**Exercise requirements**
Each line of the records below that holds "faultCode" should be returned.

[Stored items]
/-! The fields after `State.plainResult`. -/

@[simp] theorem State.plainResult_result (o : BitVec 8) (c : ResultCode) : (s.plainResult o c).result = resultWord o c {} :=
  rfl
@[simp] theorem State.plainResult_data0 (o : BitVec 8) (c : ResultCode) : (s.plainResult o c).data0 = 0 := rfl
@[simp] theorem State.plainResult_data1 (o : BitVec 8) (c : ResultCode) : (s.plainResult o c).data1 = 0 := rfl
@[simp] theorem State.plainResult_params (o : BitVec 8) (c : ResultCode) : (s.plainResult o c).params = s.params := rfl
@[simp] theorem State.plainResult_arg0 (o : BitVec 8) (c : ResultCode) : (s.plainResult o c).arg0 = s.arg0 := rfl
@[simp] theorem State.plainResult_cs (o : BitVec 8) (c : ResultCode) : (s.plainResult o c).cs = s.cs := rfl
@[simp] theorem State.plainResult_lc (o : BitVec 8) (c : ResultCode) : (s.plainResult o c).lc = s.lc := rfl
@[simp] theorem State.plainResult_dec (o : BitVec 8) (c : ResultCode) : (s.plainResult o c).dec = s.dec := rfl
@[simp] theorem State.plainResult_held (o : BitVec 8) (c : ResultCode) : (s.plainResult o c).held = s.held := rfl
@[simp] theorem State.plainResult_pinOwner (o : BitVec 8) (c : ResultCode) : (s.plainResult o c).pinOwner = s.pinOwner :=
  rfl
@[simp] theorem State.plainResult_pad (o : BitVec 8) (c : ResultCode) : (s.plainResult o c).pad = s.pad := rfl
@[simp] theorem State.plainResult_nt (o : BitVec 8) (c : ResultCode) : (s.plainResult o c).nt = s.nt := rfl
@[simp] theorem State.plainResult_mem (o : BitVec 8) (c : ResultCode) : (s.plainResult o c).mem = s.mem := rfl
@[simp] theorem State.plainResult_buf (o : BitVec 8) (c : ResultCode) : (s.plainResult o c).buf = s.buf := rfl
@[simp] theorem State.plainResult_plane (o : BitVec 8) (c : ResultCode) : (s.plainResult o c).plane = s.plane := rfl
@[simp] theorem State.plainResult_fault (o : BitVec 8) (c : ResultCode) : (s.plainResult o c).fault = s.fault := rfl
@[simp] theorem State.plainResult_faultCode (o : BitVec 8) (c : ResultCode) : (s.plainResult o c).faultCode = s.faultCode :=
  rfl
@[simp] theorem State.plainResult_pins (o : BitVec 8) (c : ResultCode) : (s.plainResult o c).pins = s.pins := rfl
@[simp] theorem State.plainResult_readData (o : BitVec 8) (c : ResultCode) : (s.plainResult o c).readData = s.readData :=
  rfl
@[simp] theorem State.plainResult_sched (o : BitVec 8) (c : ResultCode) : (s.plainResult o c).sched = s.sched := rfl
@[simp] theorem State.plainResult_drawIx (o : BitVec 8) (c : ResultCode) : (s.plainResult o c).drawIx = s.drawIx := rfl

/-! The fields after `State.claim`. -/

@[simp] theorem State.claim_params (pool : Pool) (i : Nat) : (s.claim pool i).params = s.params := rfl
@[simp] theorem State.claim_arg0 (pool : Pool) (i : Nat) : (s.claim pool i).arg0 = s.arg0 := rfl
@[simp] theorem State.claim_result (pool : Pool) (i : Nat) : (s.claim pool i).result = s.result := rfl
@[simp] theorem State.claim_data0 (pool : Pool) (i : Nat) : (s.claim pool i).data0 = s.data0 := rfl
@[simp] theorem State.claim_data1 (pool : Pool) (i : Nat) : (s.claim pool i).data1 = s.data1 := rfl
@[simp] theorem State.claim_cs (pool : Pool) (i : Nat) : (s.claim pool i).cs = s.cs := rfl
@[simp] theorem State.claim_lc (pool : Pool) (i : Nat) : (s.claim pool i).lc = s.lc := rfl
@[simp] theorem State.claim_dec (pool : Pool) (i : Nat) : (s.claim pool i).dec = s.dec := rfl
@[simp] theorem State.claim_pinOwner (pool : Pool) (i : Nat) : (s.claim pool i).pinOwner = s.pinOwner := rfl
@[simp] theorem State.claim_pad (pool : Pool) (i : Nat) : (s.claim pool i).pad = s.pad := rfl
@[simp] theorem State.claim_nt (pool : Pool) (i : Nat) : (s.claim pool i).nt = s.nt := rfl
@[simp] theorem State.claim_mem (pool : Pool) (i : Nat) : (s.claim pool i).mem = s.mem := rfl
@[simp] theorem State.claim_buf (pool : Pool) (i : Nat) : (s.claim pool i).buf = s.buf := rfl
@[simp] theorem State.claim_plane (pool : Pool) (i : Nat) : (s.claim pool i).plane = s.plane := rfl
@[simp] theorem State.claim_fault (pool : Pool) (i : Nat) : (s.claim pool i).fault = s.fault := rfl
@[simp] theorem State.claim_faultCode (pool : Pool) (i : Nat) : (s.claim pool i).faultCode = s.faultCode := rfl
@[simp] theorem State.claim_pins (pool : Pool) (i : Nat) : (s.claim pool i).pins = s.pins := rfl
@[simp] theorem State.claim_readData (pool : Pool) (i : Nat) : (s.claim pool i).readData = s.readData := rfl
@[simp] theorem State.claim_sched (pool : Pool) (i : Nat) : (s.claim pool i).sched = s.sched := rfl
@[simp] theorem State.claim_drawIx (pool : Pool) (i : Nat) : (s.claim pool i).drawIx = s.drawIx := rfl

/-! The fields after `State.release`. -/

@[simp] theorem State.release_params (pool : Pool) (h : Option Nat) : (s.release pool h).params = s.params :=
  by cases h <;> rfl
@[simp] theorem State.release_arg0 (pool : Pool) (h : Option Nat) : (s.release pool h).arg0 = s.arg0 :=
  by cases h <;> rfl
@[simp] theorem State.release_result (pool : Pool) (h : Option Nat) : (s.release pool h).result = s.result :=
  by cases h <;> rfl
@[simp] theorem State.release_data0 (pool : Pool) (h : Option Nat) : (s.release pool h).data0 = s.data0 :=
  by cases h <;> rfl
@[simp] theorem State.release_data1 (pool : Pool) (h : Option Nat) : (s.release pool h).data1 = s.data1 :=
  by cases h <;> rfl
@[simp] theorem State.release_cs (pool : Pool) (h : Option Nat) : (s.release pool h).cs = s.cs := by cases h <;> rfl
@[simp] theorem State.release_lc (pool : Pool) (h : Option Nat) : (s.release pool h).lc = s.lc := by cases h <;> rfl
@[simp] theorem State.release_dec (pool : Pool) (h : Option Nat) : (s.release pool h).dec = s.dec := by cases h <;> rfl
@[simp] theorem State.release_pinOwner (pool : Pool) (h : Option Nat) : (s.release pool h).pinOwner = s.pinOwner :=
  by cases h <;> rfl
@[simp] theorem State.release_pad (pool : Pool) (h : Option Nat) : (s.release pool h).pad = s.pad := by cases h <;> rfl
@[simp] theorem State.release_nt (pool : Pool) (h : Option Nat) : (s.release pool h).nt = s.nt := by cases h <;> rfl
@[simp] theorem State.release_mem (pool : Pool) (h : Option Nat) : (s.release pool h).mem = s.mem := by cases h <;> rfl
@[simp] theorem State.release_buf (pool : Pool) (h : Option Nat) : (s.release pool h).buf = s.buf := by cases h <;> rfl
@[simp] theorem State.release_plane (pool : Pool) (h : Option Nat) : (s.release pool h).plane = s.plane :=
  by cases h <;> rfl
@[simp] theorem State.release_fault (pool : Pool) (h : Option Nat) : (s.release pool h).fault = s.fault :=
  by cases h <;> rfl
@[simp] theorem State.release_faultCode (pool : Pool) (h : Option Nat) : (s.release pool h).faultCode = s.faultCode :=
  by cases h <;> rfl
@[simp] theorem State.release_pins (pool : Pool) (h : Option Nat) : (s.release pool h).pins = s.pins :=
  by cases h <;> rfl
@[simp] theorem State.release_readData (pool : Pool) (h : Option Nat) : (s.release pool h).readData = s.readData :=
  by cases h <;> rfl
@[simp] theorem State.release_sched (pool : Pool) (h : Option Nat) : (s.release pool h).sched = s.sched :=
  by cases h <;> rfl
@[simp] theorem State.release_drawIx (pool : Pool) (h : Option Nat) : (s.release pool h).drawIx = s.drawIx :=
  by cases h <;> rfl

/-! The fields after `State.ownPins`. -/

@[simp] theorem State.ownPins_pinOwner (base n : Nat) (o : PinOwner) : (s.ownPins base n o).pinOwner = assignPins s.pinOwner base n o :=
  rfl
@[simp] theorem State.ownPins_params (base n : Nat) (o : PinOwner) : (s.ownPins base n o).params = s.params := rfl
@[simp] theorem State.ownPins_arg0 (base n : Nat) (o : PinOwner) : (s.ownPins base n o).arg0 = s.arg0 := rfl
@[simp] theorem State.ownPins_result (base n : Nat) (o : PinOwner) : (s.ownPins base n o).result = s.result := rfl
@[simp] theorem State.ownPins_data0 (base n : Nat) (o : PinOwner) : (s.ownPins base n o).data0 = s.data0 := rfl
@[simp] theorem State.ownPins_data1 (base n : Nat) (o : PinOwner) : (s.ownPins base n o).data1 = s.data1 := rfl
@[simp] theorem State.ownPins_cs (base n : Nat) (o : PinOwner) : (s.ownPins base n o).cs = s.cs := rfl
@[simp] theorem State.ownPins_lc (base n : Nat) (o : PinOwner) : (s.ownPins base n o).lc = s.lc := rfl
@[simp] theorem State.ownPins_dec (base n : Nat) (o : PinOwner) : (s.ownPins base n o).dec = s.dec := rfl
@[simp] theorem State.ownPins_held (base n : Nat) (o : PinOwner) : (s.ownPins base n o).held = s.held := rfl
@[simp] theorem State.ownPins_pad (base n : Nat) (o : PinOwner) : (s.ownPins base n o).pad = s.pad := rfl
@[simp] theorem State.ownPins_nt (base n : Nat) (o : PinOwner) : (s.ownPins base n o).nt = s.nt := rfl
@[simp] theorem State.ownPins_mem (base n : Nat) (o : PinOwner) : (s.ownPins base n o).mem = s.mem := rfl
@[simp] theorem State.ownPins_buf (base n : Nat) (o : PinOwner) : (s.ownPins base n o).buf = s.buf := rfl
@[simp] theorem State.ownPins_plane (base n : Nat) (o : PinOwner) : (s.ownPins base n o).plane = s.plane := rfl
@[simp] theorem State.ownPins_fault (base n : Nat) (o : PinOwner) : (s.ownPins base n o).fault = s.fault := rfl
@[simp] theorem State.ownPins_faultCode (base n : Nat) (o : PinOwner) : (s.ownPins base n o).faultCode = s.faultCode :=
  rfl
@[simp] theorem State.ownPins_pins (base n : Nat) (o : PinOwner) : (s.ownPins base n o).pins = s.pins := rfl
@[simp] theorem State.ownPins_readData (base n : Nat) (o : PinOwner) : (s.ownPins base n o).readData = s.readData := rfl
@[simp] theorem State.ownPins_sched (base n : Nat) (o : PinOwner) : (s.ownPins base n o).sched = s.sched := rfl
@[simp] theorem State.ownPins_drawIx (base n : Nat) (o : PinOwner) : (s.ownPins base n o).drawIx = s.drawIx := rfl

/-! The fields after `State.padPins`. -/

@[simp] theorem State.padPins_pad (base n : Nat) (c : PadConfig) : (s.padPins base n c).pad = assignPins s.pad base n c :=
  rfl
@[simp] theorem State.padPins_params (base n : Nat) (c : PadConfig) : (s.padPins base n c).params = s.params := rfl
@[simp] theorem State.padPins_arg0 (base n : Nat) (c : PadConfig) : (s.padPins base n c).arg0 = s.arg0 := rfl
@[simp] theorem State.padPins_result (base n : Nat) (c : PadConfig) : (s.padPins base n c).result = s.result := rfl
@[simp] theorem State.padPins_data0 (base n : Nat) (c : PadConfig) : (s.padPins base n c).data0 = s.data0 := rfl
@[simp] theorem State.padPins_data1 (base n : Nat) (c : PadConfig) : (s.padPins base n c).data1 = s.data1 := rfl
@[simp] theorem State.padPins_cs (base n : Nat) (c : PadConfig) : (s.padPins base n c).cs = s.cs := rfl
@[simp] theorem State.padPins_lc (base n : Nat) (c : PadConfig) : (s.padPins base n c).lc = s.lc := rfl
@[simp] theorem State.padPins_dec (base n : Nat) (c : PadConfig) : (s.padPins base n c).dec = s.dec := rfl
@[simp] theorem State.padPins_held (base n : Nat) (c : PadConfig) : (s.padPins base n c).held = s.held := rfl
@[simp] theorem State.padPins_pinOwner (base n : Nat) (c : PadConfig) : (s.padPins base n c).pinOwner = s.pinOwner :=
  rfl
@[simp] theorem State.padPins_nt (base n : Nat) (c : PadConfig) : (s.padPins base n c).nt = s.nt := rfl
@[simp] theorem State.padPins_mem (base n : Nat) (c : PadConfig) : (s.padPins base n c).mem = s.mem := rfl
@[simp] theorem State.padPins_buf (base n : Nat) (c : PadConfig) : (s.padPins base n c).buf = s.buf := rfl
@[simp] theorem State.padPins_plane (base n : Nat) (c : PadConfig) : (s.padPins base n c).plane = s.plane := rfl
@[simp] theorem State.padPins_fault (base n : Nat) (c : PadConfig) : (s.padPins base n c).fault = s.fault := rfl
@[simp] theorem State.padPins_faultCode (base n : Nat) (c : PadConfig) : (s.padPins base n c).faultCode = s.faultCode :=
  rfl
@[simp] theorem State.padPins_pins (base n : Nat) (c : PadConfig) : (s.padPins base n c).pins = s.pins := rfl
@[simp] theorem State.padPins_readData (base n : Nat) (c : PadConfig) : (s.padPins base n c).readData = s.readData :=
  rfl
@[simp] theorem State.padPins_sched (base n : Nat) (c : PadConfig) : (s.padPins base n c).sched = s.sched := rfl
@[simp] theorem State.padPins_drawIx (base n : Nat) (c : PadConfig) : (s.padPins base n c).drawIx = s.drawIx := rfl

**Written solution**
@[simp] theorem State.plainResult_faultCode (o : BitVec 8) (c : ResultCode) : (s.plainResult o c).faultCode = s.faultCode :=
@[simp] theorem State.claim_faultCode (pool : Pool) (i : Nat) : (s.claim pool i).faultCode = s.faultCode := rfl
@[simp] theorem State.release_faultCode (pool : Pool) (h : Option Nat) : (s.release pool h).faultCode = s.faultCode :=
@[simp] theorem State.ownPins_faultCode (base n : Nat) (o : PinOwner) : (s.ownPins base n o).faultCode = s.faultCode :=
@[simp] theorem State.padPins_faultCode (base n : Nat) (c : PadConfig) : (s.padPins base n c).faultCode = s.faultCode :=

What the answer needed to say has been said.